Numerical Investigation of Engine Performance and Emission Characteristics of an Ammonia/Hydrogen/n-Heptane Engine Under RCCI Operating Conditions

• Published in: Flow, turbulence and combustion Vol. 112; no. 3; pp. 957 - 974
• Main Authors: Xu, Leilei, Bai, Xue-Song
• Format: Journal Article
• Language: English
• Published: Dordrecht Springer Netherlands 01.03.2024; Springer Nature B.V
• Subjects: Ammonia; Automotive Engineering; Carbon neutrality; Combustion efficiency; Delay time; Diesel engines; Emission analysis; Energiteknik; Energy Engineering; Engineering; Engineering and Technology; Engineering Fluid Dynamics; Engineering Thermodynamics; Flame propagation; Fluid- and Aerodynamics; Heat and Mass Transfer; Heavy-duty engine; Heptanes; Hydrogen; Ignition; Isooctane; Maskinteknik; Mechanical Engineering; Mixtures; Nitrogen Oxides; Numerical models; Octane; Reactivity controlled compression ignition (RCCI); Teknik; Ammonia; Heavy-duty engine; Reactivity controlled compression ignition (RCCI); Carbon neutrality; Nitrogen Oxides
• ISSN: 1386-6184; 1573-1987; 1573-1987
• DOI: 10.1007/s10494-023-00453-y

This paper examines the potential of using ammonia (NH 3 ) as a primary fuel in heavy-duty engines for decarbonization, with some challenges yet to be addressed.

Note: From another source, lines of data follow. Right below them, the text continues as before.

-- ==== Sys2Proof/Machine/Heads.lean ====
section
/-!
DEFINITION. Heads (09_outputs_writeback.md, R206 to R209, R302, R303): frame starts, line 0, scan-out with background fill and
the substitution point, ends of frame, gaps, resets, and the words of the safe state.
-/
namespace Sys2Proof.Machine

-- Leaving and entering scan-out.

/-- Heads named by a deck's SEQ_Gn_HEADS. -/
def DeckView.heads (v : DeckView) (g : Nat) : List Nat := headsOf (v.cfg (R.SEQ_Gn_HEADS g))

/-- The decks of a frame go when its last line has left every head of the group (R199). -/
def releaseOld (s : State) (g : Nat) : State :=
  let x := s.group g
  let busy (o : OldDeck) (h : Nat) : Bool :=
    let y := s.head h
    headRuns y && y.group.getD g == g && (decide (y.frame < o.frame) || (decide (y.frame = o.frame) && (y.scanning || y.first)))
  if x.olds = [] then s
  else s.setGroup g { x with olds := x.olds.filter (fun o => (headsOf (kget regReset o.unit (R.SEQ_Gn_HEADS g))).any (busy o)) }

/-- Steps of head `h` that the pass in progress has read are to be read again: what they composed is dropped. -/
def rereadSteps (s : State) (g h : Nat) : State :=
  let x := s.group g
  let v := s.viewFor g x.seqFrame
  let mine (i : Nat) : Bool := let t := v.step g i; t.op == 0 && t.head == h
  s.setGroup g { x with skipped := (List.range x.pos).filter (fun i => x.skipped.contains i || mine i) }

/-- What stops with a head's scan-out: the write-back frame is abandoned, no tally of the frame is compared, composed lines
are dropped, its ports idle (R206, R208, R221, R235). -/
def headStops (s : State) (h : Nat) (st : HeadState) : State :=
  let s1 := signAbandon (wbFail s h) h
  let s2 := dropSteps s1 h (fun _ => true)
  let s3 := s2.setHead h { s2.head h with state := st, scanning := false, line := 0, due := false, ebuf := [], results := [],
                                          wbq := [], gapDue := false, adrift := false, offset := 0, group := none, inGap := false }
  let s4 := match s.headGroup h with
    | some g => rereadSteps (adriftBit s3 g h false) g h
    | none => s3
  dpHead s4 h

/-- A head goes dark (R209, R220). -/
def goDark (s : State) (h : Nat) : State := captureDark (headStops s h .dark) h

/-- A head that has ended its last frame of group `g` enters its gap (R206 step 2); one that is no longer enabled goes dark (R209). -/
def enterGap (s : State) (g h : Nat) : State :=
  let s1 := if (s.head h).req = .dark then goDark s h
    else
      let s1 := headStops s h .gap
      s1.setHead h { s1.head h with divWait := true, req := .running }
  let s2 := searchWhenQuiet (releaseOld s1 g) g
  match s2.groupOf h with
  | some g2 => if g2 = g then s2 else searchWhenQuiet s2 g2
  | none => s2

It presents a numerical study of a Reactivity Controlled Compression Ignition engine, where pilot diesel is used to ignite the premixed ammonia/air mixture. The numerical model and combustion mechanism are validated against engine experimental results using methanol and iso-octane fuels and ignition delay times of ammonia/n-heptane mixtures measured in a rapid compression machine. The findings show that the engine can effectively operate with up to 50% of the total energy supplied by premixed ammonia, albeit with slightly elevated NO emissions compared to a diesel-fueled engine. Increasing ammonia further leads to lower combustion efficiency. Hydrogen can be utilized in the ammonia engine to enhance ammonia combustion; however, NO emissions increase further. Ammonia leakage primarily originates from regions near the cold wall, the center of the cylinder, and the crevice. N 2 O mainly forms at the ammonia flame front. Emission of N 2 O is therefore mainly due to flame front quenching near the wall.